GitHub - BCCDC-PHL/WasteFlow: Nextflow pipeline for pathogen surveillance in wastewater

Introduction

The excretion of pathogens by humans during active infection allows the contemporaneous monitoring of outbreaks in wastewater. Wastewater includes liquids drained from toilets, showers, and dishwashers. Sewage is treated across 5 wastewater treatment plants in Metro Vancouver before becoming effluent. Samples are collected prior to treatment from the non-solid fraction, RNA is extracted, and genomic material is sequenced.
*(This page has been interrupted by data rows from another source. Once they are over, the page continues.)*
-- ==== Sys2Proof/Machine/Float.lean ====
section
/-! DEFINITION. Interval instructions, opcodes 0x40 to 0x62 and 0x70 to 0x77 (R262 to R282). -/

namespace Sys2Proof.Machine

/-- Reading and writing an interval or a point in the format the opcode computes in (R262, R280). -/
def Cx.ivIn (c : Cx) (f : Fmt) (lane : Nat) (x : Sel) : Iv := if f = .fp64 then c.div lane x else c.iv lane x
def Cx.ptIn (c : Cx) (f : Fmt) (lane : Nat) (x : Sel) : Pt := if f = .fp64 then c.dpt lane x else c.pt lane x
def putRaw (f : Fmt) (lane : Nat) (d : Sel) (v : Raw) (r : Regs) : Regs := if f = .fp64 then putD lane d v r else putF lane d v r
def Cx.outIv (c : Cx) (f : Fmt) (lane : Nat) (v : Iv) (r : Regs) : Regs := putRaw f lane c.x.d ((v.flush f c.x.fzo).write f) r
def Cx.outPt (c : Cx) (f : Fmt) (lane : Nat) (p : Pt) (r : Regs) : Regs := putRaw f lane c.x.d ((ptFlush f c.x.fzo p).writePt f) r

/-- MOD[0] as PT. -/
def Cx.isPt (c : Cx) : Bool := c.x.m 0 1 = 1

def Pt.one (f : Fmt) : Pt := roundDown f (Dy.ofInt 1).cut

/-- One, two or three operands under R263: the interval operation, and the point operation for `.pt`. -/
def flt1 (f : Fmt) (g : Iv → Iv) (p : Pt → Pt) (c : Cx) (lane : Nat) (r : Regs) : Regs :=
  if c.isPt then c.outPt f lane (p (c.ptIn f lane c.x.a)) r else c.outIv f lane (g (c.ivIn f lane c.x.a)) r

def flt2 (f : Fmt) (g : Iv → Iv → Iv) (p : Pt → Pt → Pt) (c : Cx) (lane : Nat) (r : Regs) : Regs :=
  if c.isPt then c.outPt f lane (p (c.ptIn f lane c.x.a) (c.ptIn f lane c.x.b)) r
  else c.outIv f lane (g (c.ivIn f lane c.x.a) (c.ivIn f lane c.x.b)) r

/-- A·B + D. -/
def fltFma (f : Fmt) (c : Cx) (lane : Nat) (r : Regs) : Regs :=
  if c.isPt then c.outPt f lane (Pt.fmaP f (c.ptIn f lane c.x.a) (c.ptIn f lane c.x.b) (some (c.ptIn f lane c.x.d))) r
  else c.outIv f lane (Iv.fma f (c.ivIn f lane c.x.a) (c.ivIn f lane c.x.b) (c.ivIn f lane c.x.d)) r

/-- An operation with the integer B (FPOWN, FLDEXP). -/
def fltInt (g : Iv → Int → Iv) (p : Pt → Int → Pt) (c : Cx) (lane : Nat) (r : Regs) : Regs :=
  let n := (c.i32 lane c.x.b).toInt
  if c.isPt then c.outPt .fp32 lane (p (c.pt lane c.x.a) n) r else c.outIv .fp32 lane (g (c.iv lane c.x.a) n) r

/-- Operations without `.pt` (R267, R268). -/
def fltSet1 (g : Iv → Iv) (c : Cx) (lane : Nat) (r : Regs) : Regs := c.outIv .fp32 lane (g (c.iv lane c.x.a)) r
def fltSet2 (g : Iv → Iv → Iv) (c : Cx) (lane : Nat) (r : Regs) : Regs :=
  c.outIv .fp32 lane (g (c.iv lane c.x.a) (c.iv lane c.x.b)) r

/-- R269. -/
def fltMake (c : Cx) (lane : Nat) (r : Regs) : Regs :=
  c.outIv .fp32 lane (Iv.make .fp32 (c.i32 lane c.x.a).toNat (c.i32 lane c.x.b).toNat) r

/-- R270. -/
def fltBound (pick : Raw → Nat) (c : Cx) (lane : Nat) (r : Regs) : Regs :=
  c.putInt 1 lane c.x.d (BitVec.ofNat 64 (pick ((c.iv lane c.x.a).write .fp32))) r

/-- R271. -/
def fltMeasure (m : Pt → Pt → Measure) (c : Cx) (lane : Nat) (r : Regs) : Regs :=
  putF lane c.x.d (Iv.measure .fp32 c.isPt c.x.fzo m (c.iv lane c.x.a)) r

/-- R272. -/
def fltBisect (c : Cx) (lane : Nat) (r : Regs) : Regs :=
  let h := Iv.bisect .fp32 (c.x.m 0 1 = 1) (c.iv lane c.x.a)
  let v := if h.2 then h.1.flush .fp32 c.x.fzo else h.1
  putE lane c.x.e (Tri.ofBool h.2) (putF lane c.x.d (v.write .fp32) r)

/-- R273, R281. -/
def fltCmp (f : Fmt) (c : Cx) (lane : Nat) (r : Regs) : Regs :=
  putP lane c.x.d (Iv.rel (c.x.m 0 3) (c.ivIn f lane c.x.a) (c.ivIn f lane c.x.b)) r

/-- R274. -/
def fltTest (c : Cx) (lane : Nat) (r : Regs) : Regs :=
  putP lane c.x.d (Tri.ofBool (Iv.test (c.x.m 0 3) (c.iv lane c.x.a) (c.iv lane c.x.b))) r

/-- R275. -/
def fltClass (c : Cx) (lane : Nat) (r : Regs) : Regs :=
  c.putInt 1 lane c.x.d ((Iv.classify .fp32 (c.iv lane c.x.a)).zeroExtend 64) r

/-- R276. -/
def fltDec (c : Cx) (lane : Nat) (r : Regs) : Regs :=
  let v := c.iv lane c.x.a
  let k : Dec := (c.i32 lane c.x.b).extractLsb' 0 2
  match c.x.m 0 2 with
  | 0 => c.putInt 1 lane c.x.d (v.dec.zeroExtend 64) r
  | 1 => c.outIv .fp32 lane (v.setDec k) r
  | _ => c.outIv .fp32 lane (v.setDec (Dec.min v.dec k)) r

/-- Short formats by FMT (R277). -/
def cvtFmt (n : Nat) : Fmt :=
  match n with
  | 0 => .bf16 | 1 => .f16 | 2 => .e5m2 | 3 => .e4m3 | _ => .e2m1

/-- The packed word of an interval, and an interval from a packed word (R277, R200, R201). -/
def packWord (fmt : Nat) (sat : Bool) (v : Iv) : Nat :=
  if fmt = 5 then (let p := Iv.toMid .fp32 .bf16 v; p.1 + p.2 * 2 ^ 16)
  else (let p := Iv.pack .fp32 (cvtFmt fmt) sat v; p.1 + p.2 * 2 ^ (cvtFmt fmt).bits)

def unpackWord (fmt n : Nat) : Iv :=
  if fmt = 5 then Iv.ofMid .bf16 .fp32 (n % 2 ^ 16) (n / 2 ^ 16 % 2 ^ 16)
  else
    let b := (cvtFmt fmt).bits
    Iv.unpack (cvtFmt fmt) .fp32 (n % 2 ^ b) (n / 2 ^ b % 2 ^ b)

/-- R277. -/
def fltCvt (c : Cx) (lane : Nat) (r : Regs) : Regs :=
  let fmt := c.x.m 0 3
  if c.x.m 3 1 = 0 then
    let v := c.iv lane c.x.a
    let n := packWord fmt (c.x.m 4 1 = 1) v
    let r := c.putInt 1 lane c.x.d (BitVec.ofNat 64 n) r
    if c.x.m 5 1 = 1 then putE lane c.x.e (if v.isNai then Tri.und else Tri.ofBool (v.subset (unpackWord fmt n))) r else r
  else c.outIv .fp32 lane (unpackWord fmt (c.i32 lane c.x.a).toNat) r

/-- The second integer destination. -/
def Cx.putEInt (c : Cx) (n lane : Nat) (v : DWord) (r : Regs) : Regs :=
  match c.x.e with
  | .reg k => c.putInt n lane (.reg k) v r
  | _ => r

/-- R278. -/
def fltCvti (c : Cx) (lane : Nat) (r : Regs) : Regs :=
  let ty := c.x.ty; let n := tyN ty; let lo := tyMin ty; let hi := tyMax ty
  if c.x.m 4 1 = 0 then
    let de : Int × Int :=
      if c.x.m 5 1 = 1 then
        let p := c.ptRaw lane c.x.a
        let d := if p = .nan then 0 else p.toInt .fp32 Dy.nearInt lo hi
        (d, d)
      else match c.iv lane c.x.a with
        | .mk a b _ => (a.toInt .fp32 Dy.floor lo hi, b.toInt .fp32 Dy.ceil lo hi)
        | _ => (hi, lo)
    let r := c.putInt n lane c.x.d (intResult ty false de.1) r
    if c.x.m 6 1 = 1 then c.putEInt n lane (intResult ty false de.2) r else r
  else
    let v := (Dy.ofInt (asInt ty (c.int n lane c.x.a))).cut
    if c.x.m 5 1 = 1 then c.outPt .fp32 lane (roundNear .fp32 v) r
    else c.outIv .fp32 lane (.mk (roundDown .fp32 v).posZero (roundUp .fp32 v).posZero Dec.com) r

/-- A copied value: bounds and decoration; a pair of equal bounds with trv may be a point result and stays as it
is, anything else is copied in its canonical form (R193, R279; log 16). -/
def Raw.moved (fzi fzo : Bool) (v : Raw) : Raw :=
  let flush := (fzi || fzo) && (Fmt.fp32.decode v.lo).subnormal .fp32
  if v.lo = v.hi && v.dec = Dec.trv && Fmt.fp32.decode v.lo ≠ .nan && !flush then v
  else (((v.read .fp32).flush .fp32 fzi).flush .fp32 fzo).write .fp32

def fltMove (c : Cx) (lane : Nat) (r : Regs) : Regs :=
  putF lane c.x.d ((c.flt lane c.x.a).moved c.x.fzi c.x.fzo) r

def fltSelect (c : Cx) (lane : Nat) (r : Regs) : Regs :=
  let p := c.w.r.getP c.x.imm.toNat lane
  putF lane c.x.d ((c.flt lane (if p = Tri.tt then c.x.a else if p = Tri.ff then c.x.b else c.x.c)).moved c.x.fzi c.x.fzo) r

/-- The literal as an IV64 interval. -/
def fltLit (c : Cx) (lane : Nat) (r : Regs) : Regs := putF lane c.x.d ((c.flt lane .lit).moved false c.x.fzo) r

/-- R282. -/
def fltCvtD (c : Cx) (lane : Nat) (r : Regs) : Regs :=
  if c.x.m 0 1 = 0 then
    c.outIv .fp64 lane (match c.iv lane c.x.a with
      | .mk a b d => .mk (a.convert .fp32 .fp64) (b.convert .fp32 .fp64) d
      | v => v) r
  else if c.x.m 1 1 = 1 then
    c.outPt .fp32 lane (match c.dptRaw lane c.x.a with
      | .fin neg k => roundNearAbs .fp32 neg (Fmt.fp64.mag k).cut
      | p => p) r
  else
    c.outIv .fp32 lane (match c.div lane c.x.a with
      | .mk a b d =>
        let lo := (a.toXR .fp64).down .fp32; let hi := (b.toXR .fp64).up .fp32
        .mk lo.posZero hi.posZero (Dec.min d (if lo.isFin && hi.isFin then Dec.com else Dec.dfn))
      | v => v) r

/-- Interval add with outward rounding (R263). -/
def execFadd (b : BitVec 7) (a : BitVec 7) (d : BitVec 7) (s : State) : Res :=
  perThread .fadd (Ext.base .fadd false b a d) 4 s (flt2 .fp32 (Iv.add .fp32) (Pt.addP .fp32))

/-- Extended-form FADD (R263). -/
def execFaddX (x : Ext) (s : State) : Res :=
  perThread .fadd x (extLen x) s (flt2 .fp32 (Iv.add .fp32) (Pt.addP .fp32))

/-- Interval subtract (R263). -/
def execFsub (b : BitVec 7) (a : BitVec 7) (d : BitVec 7) (s : State) : Res :=
  perThread .fsub (Ext.base .fsub false b a d) 4 s (flt2 .fp32 (Iv.sub .fp32) (fun x y => Pt.addP .fp32 x y.flip))

/-- Extended-form FSUB (R263). -/
def execFsubX (x : Ext) (s : State) : Res :=
  perThread .fsub x (extLen x) s (flt2 .fp32 (Iv.sub .fp32) (fun x y => Pt.addP .fp32 x y.flip))

/-- Interval multiply (R263). -/
def execFmul (b : BitVec 7) (a : BitVec 7) (d : BitVec 7) (s : State) : Res :=
  perThread .fmul (Ext.base .fmul false b a d) 4 s (flt2 .fp32 (Iv.mul .fp32) (fun x y => Pt.fmaP .fp32 x y none))

/-- Extended-form FMUL (R263). -/
def execFmulX (x : Ext) (s : State) : Res :=
  perThread .fmul x (extLen x) s (flt2 .fp32 (Iv.mul .fp32) (fun x y => Pt.fmaP .fp32 x y none))

/-- Interval fused multiply-add with the addend in D (R263). -/
def execFfma (b : BitVec 7) (a : BitVec 7) (d : BitVec 7) (s : State) : Res :=
  perThread .ffma (Ext.base .ffma false b a d) 4 s (fltFma .fp32)

/-- Extended-form FFMA (R263). -/
def execFfmaX (x : Ext) (s : State) : Res :=
  perThread .ffma x (extLen x) s (fltFma .fp32)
This pipeline, WasteFlow, written in Nextflow aims to provide a standardized approach to further resolve presence or absence of SARS-CoV-2 in wastewater, into lineages infecting the population to inform precautionary measures and therapeutic strategies.

Quick-Start

nextflow run BCCDC-PHL/WasteFlow -profile conda --data_dir /path/to/pe/fastq/files/ --ref ./resources/cov2_ref.fasta --primers ./resources/articV5.3.bed

Dependencies

Conda is required to build an environment with required workflow dependencies.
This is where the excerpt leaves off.